Mathilde, Delphine Spice Up The Palace -- Scandal, Engagement Get Belgians' Attention

BRUSSELS, Belgium - After years of public blandness at the palace, Belgians are suddenly being treated to both a princely fairy tale and a scandal of royal proportions - already called the tale of the king's two new daughters.

The women - Mathilde, King Albert II's future daughter-in-law and the nation's next queen, and Delphine, the alleged love child of an illicit royal romp - are commanding intense attention in a nation where royalty is rarely seen or heard.

Mathilde d'Udekem d'Acoz is a photogenic 26-year-old aristocrat, whose engagement this month to Crown Prince Philippe reinvigorated interest in the royal family and transformed the prince from an awkward recluse with little public support into an acceptable heir to the throne.

Then there's Delphine Boel, an equally radiant 31-year-old artist living in London, who last week was reported to be the out-of-wedlock daughter of King Albert and the former wife of a well-heeled Belgian industrialist.

So while Mathilde and Philippe have been taking part in the old custom of "joyous entries" - kissing babies, waving from balconies and smiling to huge, adoring crowds across Belgium - some members of the nation's media have been happily abandoning another tradition: a sacred respect for royal privacy.

Newspapers reported Delphine's existence in banner headlines.
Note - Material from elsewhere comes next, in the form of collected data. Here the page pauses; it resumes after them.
-- ==== Sys2Proof/Machine/State.lean ====
section
/-!
DEFINITION. The state of one VX640 package as plain data: what the spec names, one field each. Register values at
creation and at reset are those of Table 2-1 and the Reset columns; a value the spec does not give is named in the
assumption log (notes/assumptions).
-/

namespace Sys2Proof.Machine

open Sys2Proof

/-- Why the machine stops. -/
inductive Fault where
  /-- Raised by `step` when the module has no supply (R464: POWER_DOWN, before the next POWER_UP) and no turn is
  queued: nothing runs. Safe: the hardware does nothing either. -/
  | powerOff
  deriving DecidableEq, Repr

/-- Why an instruction has no meaning. -/
inductive Refusal where
  /-- Answered by an arm of `exec` for an instruction the model gives no meaning. Safe: the machine stops. -/
  | notModelled (mnemonic : String)
  deriving DecidableEq, Repr

/-! ### Strands (Table 2-1) -/

/-- P runs programs, S system software (R34). -/
inductive Mode | p | s
  deriving DecidableEq, Repr

/-- A 64-bit vector element or scalar FP register with its grade word (R30, R158). -/
structure Elem where
  val : Word
  grade : Grade
  deriving DecidableEq, Repr

/-- The creation value of every FP register and vector element (Table 2-1). -/
def Elem.init : Elem := ⟨0, 0xFFFF⟩

/-- A bound stream slot (R33): the register, the type of the bind, the descriptor of Table 5-3, and the position. -/
structure Stream where
  reg : VReg
  ty : ElTy
  kind : Nat
  level : Nat
  len : Nat
  base : Word
  stride : Word
  pos : Nat
  /-- KIND 1: the mesh handle and the version the stream is bound to (R314, R315). -/
  mesh : Option (Nat × Nat)
  deriving DecidableEq, Repr

/-- A group handle q0–q7: the group and the generation of the last join (R33); a handle of a group that has
been destroyed holds its generation plus 2^32 (R321). -/
structure Handle where
  gid : Nat
  gen : Nat
  deriving DecidableEq, Repr

/-- Where a byte is. -/
inductive Loc
  /-- bytes of `State.mem` from a key, on a page of a kind, with the sidecar frame and page offset of a GT page -/
  | mem (key : Nat) (kind : Nat) (sidecar : Option Nat)
  /-- a device register of a function page -/
  | dev (fn off : Nat)
  /-- another package: handle, remote address, and the kind of the local page entry (R269, R402) -/
  | remote (handle addr kind : Nat)
  deriving DecidableEq, Repr

/-- One part of an access: its place, the offset of its first byte in the access, its length. -/
structure Part where
  loc : Loc
  at_ : Nat
  len : Nat
  deriving DecidableEq, Repr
Het Laatste Nieuws published a photo of a harried Delphine, begging for privacy as she was mobbed by photographers and camera crews. The picture was placed next to a photo of King Albert leaning heavily on a cane, showing all of his 65 years.

The VTM television network gained access to Delphine's house in London's trendy Notting Hill neighborhood for an interview about her art - mostly brightly colored statues.
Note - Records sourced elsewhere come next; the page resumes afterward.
/-- HBM4E capacity of a die under its enabled stacks: 64 GB each, decimal (R4, R10, R29). A die that is not usable has none
(R28); one that was cut off keeps its addresses, whose accesses raise LINK (R449). -/
def State.hbmCap (s : State) (d : DieNo) : Nat :=
  if dieOk s.diecfg[d] || s.dies[d].cut then dieStacks s.diecfg[d] * 64000000000 else 0

/-- Populated bytes of the window of a placement code (Table 13-2). The windows of the capacity tier keep the 2 TiB of a full part where a
controller is disabled by LPEN (assumption log 111). -/
def State.populated (s : State) (place : Nat) : Nat :=
  let share := s.share.toNat * mib512
  match place with
  | 0 => 4 * share
  | 2 => 2199023255552
  | 3 => 2199023255552
  | n => if n < 4 then 0 else (s.hbmCap ⟨n % 4, Nat.mod_lt _ (by decide)⟩ - share) / mib512 * mib512

/-- The placement whose window holds a physical address, and the offset in that window. -/
def paPlace (pa : Nat) : Option (Nat × Nat) :=
  if pa < 0x40000000000 then some (0, pa)
  else if 0x100000000000 ≤ pa ∧ pa < 0x140000000000 then
    some (4 + (pa - 0x100000000000) / 0x10000000000, (pa - 0x100000000000) % 0x10000000000)
  else if 0x200000000000 ≤ pa ∧ pa < 0x220000000000 then some (2, pa - 0x200000000000)
  else if 0x300000000000 ≤ pa ∧ pa < 0x320000000000 then some (3, pa - 0x300000000000)
  else none

/-- The frame lies in a populated part of a window (R246). -/
def State.paPopulated (s : State) (pa len : Nat) : Bool :=
  match paPlace pa with
  | some (p, o) => decide (o + len ≤ s.populated p)
  | none => false

/-- The home die of a physical address (Table 13-3). -/
def homeDie (pa : Nat) : Nat :=
  match paPlace pa with
  | some (0, _) => bits pa 13 12 ^^^ bits pa 21 20 ^^^ bits pa 29 28
  | some (2, _) => bits pa 13 12 ^^^ bits pa 21 20 ^^^ bits pa 29 28
  | some (3, _) => bits pa 30 29 ^^^ bits pa 32 31 ^^^ bits pa 34 33
  | some (p, _) => p % 4
  | none => 0

/-- What serves a location of its home die (R244, R247): a stack of HBM4E by its number, or a capacity-tier controller. -/
inductive Server | stack (n : Nat) | controller (n : Nat)
  deriving DecidableEq, Repr

/-- Die storage offset of a location of HBM4E (R247). -/
def State.dieOffset (s : State) (pa : Nat) : Nat :=
  match paPlace pa with
  | some (0, _) => bits pa 51 14 * 4096 + pa % 4096
  | some (_, x) => s.share.toNat * mib512 + x
  | none => 0

/-- The numbers of the enabled stacks of a die, ascending. -/
def enabledStacks (cfg : Word) : List Nat := (upTo 3).filter fun n => fbit cfg (40 + n)

/-- The server of a physical address on its home die (R247): HBM4E granules go round the enabled stacks, the capacity tier
takes the controller that two address bits name. -/
def State.server (s : State) (pa : Nat) : Option Server :=
  match paPlace pa with
  | none => none
  | some (2, _) => some (.controller (bits pa 15 14))
  | some (3, _) => some (.controller (bits pa 13 12))
  | some _ =>
    let l := enabledStacks s.diecfg[coreDie (homeDie pa * 128)]
    if l = [] then none else some (.stack (nth l (s.dieOffset pa / 4096 % l.length) 0))

/-! ### Cause codes (Table 26-1) -/

def cILL : Nat := 1
def cPRIV : Nat := 2
def cXLATE : Nat := 3
def cPERM : Nat := 4
def cMEMERR : Nat := 5
def cGRADE : Nat := 6
def cFPX : Nat := 7
def cLEVEL : Nat := 8
def cMXOWN : Nat := 9
def cSTREAM : Nat := 10
def cCOLLMIS : Nat := 11
def cGROUP : Nat := 12
def cCOUNTWIDTH : Nat := 13
def cLINK : Nat := 14
def cBRK : Nat := 15
def cSYSCALL : Nat := 16
def cPREEMPT : Nat := 17

/-- A raised trap: cause, TVAL, TELEM. -/
structure Trap where
  code : Nat
  val : Word
  elem : Nat
  eng : Bool := false
  /-- The trap names the next instruction: `sys`, and a pop that has retired (R289, R417). -/
  nextPc : Bool := false
  deriving DecidableEq, Repr

/-- Why an instruction does not complete in this step. -/
inductive Stop
  | trap (t : Trap)
  | wait (w : Wait)
  deriving DecidableEq, Repr

/-- Computations over the state that may trap or wait; the state reached is kept. -/
abbrev M := EStateM Stop State

def raise {α : Type} (code : Nat) (val : Word) (elem : Nat) : M α := throw (.trap { code, val, elem })
def waitFor {α : Type} (w : Wait) : M α := throw (.wait w)
def require (b : Bool) (code : Nat) (val : Word) (elem : Nat) : M Unit := if b then pure () else raise code val elem

/-! ### Translation (R398–R402, R404, R407) -/

/-- What an access needs of a leaf (Table 25-5). -/
inductive Acc | load | store | rmw | fetch
  deriving DecidableEq, Repr
/-- The number of an access in what a walker posts. -/
def Acc.code : Acc → Nat | .load => 0 | .store => 1 | .rmw => 2 | .fetch => 3

/-- A failed translation: cause. -/
abbrev Xl := Except Nat

def scratchBase : Nat := 0x7FFFFFF0000000
def vaTop : Nat := 0x80000000000000
/-- Key of a scratch byte of a die: the physical space is 52 bits wide, so these keys name no physical byte. -/
def scratchKey (die off : Nat) : Nat := 2 ^ 52 + die * 2 ^ 28 + off

/-- A line that cannot be corrected (R450). -/
def State.lineOk (s : State) (key n : Nat) : Bool :=
  (upTo ((key + n - 1) / 64 - key / 64 + 1)).all fun i => !s.badLines.contains (key / 64 + i)

/-- The control die as an end of a link: it walks page tables and drives the fabric ports (R11). -/
def controlDie : Nat := 4
/-- The die-to-die link of two dies (R447). -/
def dieLink (a b : Nat) : Option Nat :=
  match min a b, max a b with
  | 0, 1 => some 0
  | 0, 2 => some 1
  | 0, 3 => some 2
  | 1, 2 => some 3
  | 1, 3 => some 4
  | 2, 3 => some 5
  | d, 4 => if d < 4 then some (6 + d) else none
  | _, _ => none
/-- The link of two dies has failed (RRS.LINKF); until the cut-off an access that needs it waits. -/
def State.linkDown (s : State) (a b : Nat) : Bool :=
  match dieLink a b with
  | some n => fbit s.rrs (32 + n)
  | none => false

/-- A walk that waits for the host (R409, R410), or for the cut-off after a link failure (R447): no causes of Table 26-1. -/
def cHOST : Nat := 0
def cWAIT : Nat := 64

/-- One page-table walk (R398): the leaf and whether it maps 512 MiB. -/
def State.walkFrom (s : State) (partn region va : Nat) : Nat → Nat → Xl (Word × Bool)
  | 0, _ => .error cXLATE
  | fuel + 1, table =>
    let lvl := 2 - fuel
    let idx := bits va (54 - 13 * lvl) (42 - 13 * lvl)
    let a := table + 8 * idx
    if !partHolds (s.part partn) table 65536 then .error cXLATE
    else if s.dies[coreDie (homeDie a * 128)].cut then .error cLINK
    else if s.linkDown controlDie (homeDie a) then .error cWAIT
    else if !s.lineOk a 8 then .error cMEMERR
    else
      let e : Word := BitVec.ofNat 64 (Memory.readN s.mem a 8)
      if !fbit e 0 || fld e 63 56 != region then .error cXLATE
      else if fbit e 1 then (if lvl = 0 then .error cXLATE else .ok (e, lvl == 1))
      else if lvl = 2 then .error cXLATE
      else if fld e 55 52 != 0 || fld e 15 2 != 0 then .error cXLATE
      else s.walkFrom partn region va fuel (fld e 51 16 * 65536)

/-- A leaf that the host returned for someone's walk of an address. -/
def leafFor (who region va : Nat) (l : Nat × Nat × Nat × Word × Bool) : Bool :=
  l.1 == who && l.2.1 == region && (if l.2.2.2.2 then l.2.2.1 / 8192 == va / mib512 else l.2.2.1 == va / 65536)
/-- The leaf the host returned for a walk. -/
def State.hostLeaf (s : State) (who region va : Nat) : Option (Word × Bool) :=
  (s.hostLeaves.find? (leafFor who region va)).map fun l => (l.2.2.2.1, l.2.2.2.2)

/-- The walk of a virtual address in a region (R398): by hardware, or by the host, whose leaf passes the same checks (R410). -/
def State.walk (s : State) (who partn region va : Nat) : Xl (Word × Bool) :=
  if s.act.getLsbD 0 then
    match s.hostLeaf who region va with
    | none => .error cHOST
    | some (e, large) =>
      if !fbit e 0 || fld e 63 56 != region || !fbit e 1 then .error cXLATE else .ok (e, large)
  else s.walkFrom partn region va 3 (regionRoot (s.regionRec region))

/-- The walker posts region, address and access to the host (R409), once while no answer has come. -/
def State.postWalk (s : State) (who region va acc : Nat) : State :=
  if s.hostPosts.contains (.walk who region va acc) then s
  else { s with hostPosts := s.hostPosts ++ [.walk who region va acc] }

/-- A leaf of the host has served its walk. -/
def State.dropLeaf (s : State) (who region va : Nat) : State :=
  match s.hostLeaves with
  | [] => s
  | l => { s with
    hostLeaves := l.filter fun x => !leafFor who region va x
    hostPosts := s.hostPosts.filter fun p => match p with
      | .walk w r v _ => !(w == who && r == region && v / 65536 == va / 65536)
      | _ => true }

/-- A walk for an access: it waits for the host's leaf, or for the cut-off of a die whose link has failed. -/
def walkM (who partn region : Nat) (acc : Acc) (va : Nat) : M (Xl (Word × Bool)) := do
  let s ← get
  match s.walk who partn region va with
  | .error c =>
    if c = cHOST then set (s.postWalk who region va acc.code); waitFor .host
    else if c = cWAIT then waitFor .fabric
    else pure (.error c)
  | .ok x => pure (.ok x)

/-- The outbound fabric table (R407): the first valid entry that matches, with its R, W and A bits. -/
def State.outbound (s : State) (region handle wpi : Nat) : Option (Bool × Bool × Bool) :=
  (s.outTable.find? fun (_, e) =>
    let w := nth e 0 0
    let l := nth e 1 0
    fbit w 0 && fld w 63 36 == 0 && fld w 7 4 == 0 && fld l 63 33 == 0 &&
    fld w 15 8 == region && decide (fld w 25 16 ≤ handle) && decide (handle ≤ fld w 35 26) &&
    decide (wpi < fld l 32 0)).map fun (_, e) =>
      (fbit (nth e 0 0) 1, fbit (nth e 0 0) 2, fbit (nth e 0 0) 3)

/-- The leaf's permissions for an access in a mode (Table 25-5). -/
def leafAllows (e : Word) (mode : Mode) (acc : Acc) : Bool :=
  (mode == .s || fbit e 5) &&
  match acc with
  | .load => fbit e 2
  | .store => fbit e 3
  | .rmw => fbit e 2 && fbit e 3
  | .fetch => fbit e 4 && fbit e 2

/-- A leaf checked under R399 to R402 and R407, and the place of a byte it maps. -/
def State.leafLoc (s : State) (partn region : Nat) (mode : Mode) (acc : Acc) (e : Word) (large : Bool) (va : Nat) :
    Xl Loc :=
  let size := if large then mib512 else 65536
  let off := va % size
  let frame := fld e 55 31
  let scf := fld e 30 13
  let place := fld e 12 10
  let kind := fld e 9 8
  let gt := fbit e 7
  let p := s.part partn
  if fbit e 6 then
    if place != 0 || gt then .error cXLATE
    else if !leafAllows e mode acc then .error cPERM
    else
      let handle := fld e 55 46
      match s.outbound region handle (fld e 45 13) with
      | none => .error cPERM
      | some (r, w, a) =>
        if (match acc with | .load => r | .store => w | .rmw => a | .fetch => false)
        then .ok (.remote handle (fld e 45 13 * 65536 + off) kind) else .error cPERM
  else if kind = 3 then
    if gt || scf != 0 || (large && frame % 8192 != 0) then .error cXLATE
    else if off / 65536 + frame != partn then .error cXLATE
    else if !leafAllows e mode acc then .error cPERM
    else if acc == .fetch then .error cPERM
    else .ok (.dev partn (off % 65536))
  else
    let bad := (large && frame % 8192 != 0) || (!gt && scf != 0) || (large && gt && scf % 8192 != 0)
    match placeBase place with
    | none => .error cXLATE
    | some b =>
      let pa := b + frame * 65536
      let sc := regionScb (s.regionRec region) + scf * 16384
      if bad || decide (s.populated place < frame * 65536 + size) || !partHolds p pa size then .error cXLATE
      else if gt && (!partHolds p sc (size / 4) || !s.paPopulated sc (size / 4)) then .error cXLATE
      else if !leafAllows e mode acc then .error cPERM
      else .ok (.mem (pa + off) kind (if gt then some (sc + off / 8 * 2) else none))

/-- The frame that a leaf names lies outside the window of its placement, or outside that window's populated part (R246). -/
def State.unpopulated (s : State) (e : Word) (large : Bool) : Bool :=
  !fbit e 6 && fld e 9 8 != 3 && match placeBase (fld e 12 10) with
    | none => true
    | some _ => decide (s.populated (fld e 12 10) < fld e 55 31 * 65536 + (if large then mib512 else 65536))

/-! ### The scratch window (R46) -/

/-- The section at a virtual address of the scratch window is enabled and held by the partition. -/
def State.scratchOk (s : State) (die partn va : Nat) : Bool :=
  let sec := (va - scratchBase) / 33554432
  let d := coreDie (die * 128)
  dieScores s.diecfg[d] sec != 0 && partSect (s.part partn) (8 * die + sec)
Rumors about Delphine have been around for years. They exploded last week with the publication of Mario Danneels' nonuthorized biography of Queen Paola, which included a sentence claiming Albert had an illegitimate child.

So far, neither Delphine nor her mother, Sybille Baroness de Selys Longchamps, have confirmed this. That the palace has stuck by its "no comment" has only fed the furious speculation.
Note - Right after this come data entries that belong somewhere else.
/-- A load or an atomic at its remote home: the request is sent once, after the acknowledgement of the strand's earlier trains to
that package (R255), its lines are noted as it leaves (R253), and the instruction waits for its answer (R269, R277, R408) (assumption log 121). -/
def remoteOp (slotOp op handle addr len x y : Nat) (grade : Option Grade) (va elem : Nat) (note : State → State) :
    M (Nat × Option Grade) := do
  let s ← get
  match s.st.remote.find? fun r =>
      r.op == slotOp && r.va == va && r.addr == addr && r.len == len && (r.owner == s.accessOwner || decide (8 ≤ slotOp)) with
  | some { answer := some (some a), .. } => pure a
  | some { answer := some none, .. } => raise cPERM (BitVec.ofNat 64 va) elem
  | some { answer := none, .. } => waitFor .fabric
  | none => do
    if slotOp < 8 && s.trainsOut (some handle) then waitFor .fabric
    let g ← sendGen handle false
    let s := note (← get)
    let tag := s.nextTag
    set { s with
      nextTag := tag + 1
      fabricOut := s.fabricOut ++ [FabMsg.request tag handle (regionDrid (s.regionRec s.st.region)) g op addr len x y grade]
      st := { s.st with remote := s.st.remote ++
        [({ tag, op := slotOp, handle, rgen := g, va, addr, len, owner := s.accessOwner, answer := none } : Remote)] } }
    waitFor .fabric

/-- Send one train, and remember it until it is acknowledged. -/
def sendTrain (slotOp : Nat) (handle : Nat) (elems : List TrainOut) : M Unit := do
  let va := (elems.head?.map (·.va)).getD 0
  let addr := (elems.head?.map (·.addr)).getD 0
  let g ← sendGen handle true
  let s ← get
  let tag := s.nextTag
  set { s with
    nextTag := tag + 1
    fabricOut := s.fabricOut ++
      [FabMsg.train tag handle (if slotOp = 3 then 1 else 0) (regionDrid (s.regionRec s.st.region)) g elems]
    st := { s.st with remote := s.st.remote ++
      [({ tag, op := slotOp, handle, rgen := g, va, addr, len := elems.length, owner := s.accessOwner, answer := none } : Remote)] } }

/-- The elements of a train that was sent. -/
def State.trainElems (s : State) (tag : Nat) : List TrainOut :=
  (s.fabricOut.findSome? fun m => match m with
    | .train t _ _ _ _ es => if t = tag then some es else none
    | _ => none).getD []

/-- Destination and kind of an element of a train. -/
def TrainOut.key (x : TrainOut) : Nat × Nat := (x.handle, x.kind)

/-- The train of a destination and kind leaves with what has been gathered for it, in element order (R269); one that has to wait for
its handle (R446) stays gathered and keeps no other back. -/
def State.sendKey (s : State) (k : Nat × Nat) : State :=
  match sendTrain (if k.2 = 1 then 3 else 1) k.1 (s.st.trains.filter fun x => x.key == k) s with
  | .ok _ t => { t with st := { t.st with trains := t.st.trains.filter fun x => x.key != k } }
  | .error _ _ => s

/-- Send what an instruction has gathered, one train to each destination and kind (R269). -/
def sendTrains : M Unit := do
  modify fun s => ((s.st.trains.map TrainOut.key).eraseDups).foldl State.sendKey s
  if (← get).st.trains = [] then pure () else waitFor .fabric

/-- Every train of the strand has been acknowledged (R269, R273, R281). -/
def trainsDone (s : State) : Bool := !s.trainsOut none
/-- Wait for that, and forget the acknowledged ones. -/
def awaitTrains : M Unit := do
  let s ← get
  if s.st.remote = [] then pure ()
  else if trainsDone s then
    set { s with st := { s.st with remote := s.st.remote.filter fun r => !r.isTrain } }
  else waitFor .fabric

/-- An access that comes after the earlier elements of its instruction on SO and DV pages, and after the trains that a trap has left
behind (R256, R258, R267): those gathered for another train leave, and every one sent is to be acknowledged first. -/
def orderTrains (keep : Option (Nat × Nat)) : M Unit := do
  let s ← get
  let ks := (((s.st.trains.filter (·.strong)).map TrainOut.key).eraseDups).filter fun k => keep != some k
  if ks ≠ [] then
    modify fun s => ks.foldl State.sendKey s
    waitFor .fabric
  else if s.trainsOut none then waitFor .fabric

/-- The order of an access to a page of a kind among the strand's SO and DV accesses. -/
def kindOrder (kind : Nat) (keep : Option (Nat × Nat)) : M Unit := if kind < 2 then pure () else orderTrains keep

/-! ### Reading -/

/-- What the home must know of a load besides its bytes (R402, R408): 0 an integer datum, 1 an FP datum, 2 a part of a
misaligned FP datum, which a GT page refuses. -/
def loadNote (fp : Bool) (aligned : Bool) : Nat := if !fp then 0 else if aligned then 1 else 2

/-- Read one placed part: its bytes, and for an FP datum the sidecar word of its unit. -/
def readPart (fp : Bool) (aligned : Bool) (va elem : Nat) (p : Part) : M (Nat × Option Grade) := do
  kindOrder p.loc.kind none
  let s ← get
  match p.loc with
  | .dev fn off => pure (s.devRead (fnIx fn) off p.len, none)
  | .remote h a _ => remoteOp 0 0 h a p.len (loadNote fp aligned) 0 none (va + p.at_) elem (·.touch p)
  | .mem key _ sc =>
    if !s.lineOk key p.len then raise cMEMERR (BitVec.ofNat 64 (va + p.at_ + s.badOff key p.len)) elem
    else
      match (if fp && aligned then sc else none) with
      | none => pure (Memory.readN s.mem key p.len, none)
      | some k => do
        reach s.myDie [homeDie k] (BitVec.ofNat 64 (va + p.at_)) elem
        if !s.lineOk k 2 then raise cMEMERR (BitVec.ofNat 64 (va + p.at_)) elem
        else pure (Memory.readN s.mem key p.len, some (BitVec.ofNat 16 (Memory.readN s.mem k 2)))

/-- Read the parts of an access that no earlier try has read, the lower first. -/
def readRest (fp aligned : Bool) (va elem : Nat) : Begun → List Part → M Begun
  | b, [] => pure b
  | b, p :: ps => do
    let r ← keeping b (readPart fp aligned va elem p)
    readRest fp aligned va elem { b with got := b.got ++ [r] } ps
Danneels, just 18, interviewed 40 or so palace insiders and royalty watchers over the past two years to write "Paola: From `La Dolce Vita' to Queen," a generally sympathetic biography.

He has acknowledged that those he talked to did perhaps not realize he was actually writing a book, but he said five people confirmed the story of the out-of-wedlock daughter. He said he reported Albert fathered a daughter in 1968 "because I thought that was important in a biography about Paola."

According to Danneels, Paola discovered the infidelity in the late 1960s and initially sought a divorce, but later reconciled with her husband. He said Albert sees Delphine regularly.

The revelation has put a damper on the festivities leading up to the Dec. 4 royal wedding, and - like nearly everything else in Belgium - set off a linguistic political storm between Dutch-speaking Flemings and French speakers.

The Flemings have long seen the royal family as a francophone bastion, and some francophone quarters now see the scandal as a Flemish plot to undermine the monarchy and the unity of Belgium.